• _THE RECORDS_:

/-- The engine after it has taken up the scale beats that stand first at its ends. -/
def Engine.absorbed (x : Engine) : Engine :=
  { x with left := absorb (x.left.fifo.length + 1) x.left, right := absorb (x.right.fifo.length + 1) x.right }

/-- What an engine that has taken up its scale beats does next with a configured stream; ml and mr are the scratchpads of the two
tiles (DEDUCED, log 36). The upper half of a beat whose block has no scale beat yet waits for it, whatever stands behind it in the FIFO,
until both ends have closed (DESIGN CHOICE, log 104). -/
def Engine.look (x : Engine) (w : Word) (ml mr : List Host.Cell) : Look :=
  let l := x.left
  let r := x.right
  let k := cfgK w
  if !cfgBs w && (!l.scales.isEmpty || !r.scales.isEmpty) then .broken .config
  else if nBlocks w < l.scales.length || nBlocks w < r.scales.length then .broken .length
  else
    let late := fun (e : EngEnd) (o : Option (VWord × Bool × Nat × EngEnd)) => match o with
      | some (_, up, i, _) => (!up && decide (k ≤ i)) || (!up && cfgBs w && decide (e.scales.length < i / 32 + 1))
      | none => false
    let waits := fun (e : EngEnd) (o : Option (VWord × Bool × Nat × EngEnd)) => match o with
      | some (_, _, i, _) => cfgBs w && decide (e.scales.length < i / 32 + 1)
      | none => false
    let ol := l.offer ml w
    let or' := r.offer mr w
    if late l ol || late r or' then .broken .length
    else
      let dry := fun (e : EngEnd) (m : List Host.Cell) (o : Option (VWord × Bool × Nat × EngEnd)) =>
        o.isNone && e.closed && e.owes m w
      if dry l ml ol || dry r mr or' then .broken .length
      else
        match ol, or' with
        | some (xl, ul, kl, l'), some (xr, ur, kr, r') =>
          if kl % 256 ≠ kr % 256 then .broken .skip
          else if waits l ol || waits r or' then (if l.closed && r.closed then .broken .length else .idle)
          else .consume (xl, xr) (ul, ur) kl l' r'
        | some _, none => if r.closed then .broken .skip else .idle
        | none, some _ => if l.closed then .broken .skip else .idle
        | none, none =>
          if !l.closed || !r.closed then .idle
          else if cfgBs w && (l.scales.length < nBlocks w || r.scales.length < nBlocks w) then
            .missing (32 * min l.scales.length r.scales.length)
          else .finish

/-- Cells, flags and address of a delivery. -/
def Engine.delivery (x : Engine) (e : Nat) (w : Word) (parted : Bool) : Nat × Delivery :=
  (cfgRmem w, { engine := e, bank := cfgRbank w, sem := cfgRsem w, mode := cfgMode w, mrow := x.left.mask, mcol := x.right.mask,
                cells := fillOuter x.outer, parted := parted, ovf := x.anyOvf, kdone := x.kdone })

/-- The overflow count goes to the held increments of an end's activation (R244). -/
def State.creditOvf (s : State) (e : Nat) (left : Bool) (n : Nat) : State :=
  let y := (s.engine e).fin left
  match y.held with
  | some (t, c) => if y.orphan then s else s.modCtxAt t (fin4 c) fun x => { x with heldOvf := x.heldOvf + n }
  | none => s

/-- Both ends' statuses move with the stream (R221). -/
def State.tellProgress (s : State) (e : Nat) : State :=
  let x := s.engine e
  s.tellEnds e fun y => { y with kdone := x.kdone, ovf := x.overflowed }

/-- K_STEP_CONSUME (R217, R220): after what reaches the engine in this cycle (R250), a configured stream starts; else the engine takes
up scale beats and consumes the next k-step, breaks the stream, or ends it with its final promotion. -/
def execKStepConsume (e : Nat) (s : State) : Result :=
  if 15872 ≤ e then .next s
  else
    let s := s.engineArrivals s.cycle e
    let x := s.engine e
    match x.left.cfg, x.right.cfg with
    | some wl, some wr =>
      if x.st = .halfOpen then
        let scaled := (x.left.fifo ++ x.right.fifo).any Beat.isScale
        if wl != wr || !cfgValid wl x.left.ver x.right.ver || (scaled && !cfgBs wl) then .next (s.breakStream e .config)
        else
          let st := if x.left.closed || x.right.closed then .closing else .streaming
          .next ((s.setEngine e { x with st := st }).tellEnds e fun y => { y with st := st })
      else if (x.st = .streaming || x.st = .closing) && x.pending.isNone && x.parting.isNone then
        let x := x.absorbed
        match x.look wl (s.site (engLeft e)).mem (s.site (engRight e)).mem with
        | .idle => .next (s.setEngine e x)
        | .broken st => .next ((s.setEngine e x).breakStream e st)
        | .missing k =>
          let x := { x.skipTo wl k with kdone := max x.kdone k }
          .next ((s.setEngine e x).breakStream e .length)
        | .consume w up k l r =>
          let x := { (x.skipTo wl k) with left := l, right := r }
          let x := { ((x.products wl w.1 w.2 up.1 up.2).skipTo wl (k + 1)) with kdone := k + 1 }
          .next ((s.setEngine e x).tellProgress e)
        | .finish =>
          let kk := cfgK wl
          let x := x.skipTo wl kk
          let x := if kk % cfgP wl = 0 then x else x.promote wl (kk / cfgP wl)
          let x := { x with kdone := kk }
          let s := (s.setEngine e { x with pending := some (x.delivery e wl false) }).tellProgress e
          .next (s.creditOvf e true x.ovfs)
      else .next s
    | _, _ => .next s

• _TASK STATEMENT_:
Take each line of the material above that holds the string "delivery" and copy it.

• _TASK RESPONSE_:
/-- Cells, flags and address of a delivery. -/
def Engine.delivery (x : Engine) (e : Nat) (w : Word) (parted : Bool) : Nat × Delivery :=
          let s := (s.setEngine e { x with pending := some (x.delivery e wl false) }).tellProgress e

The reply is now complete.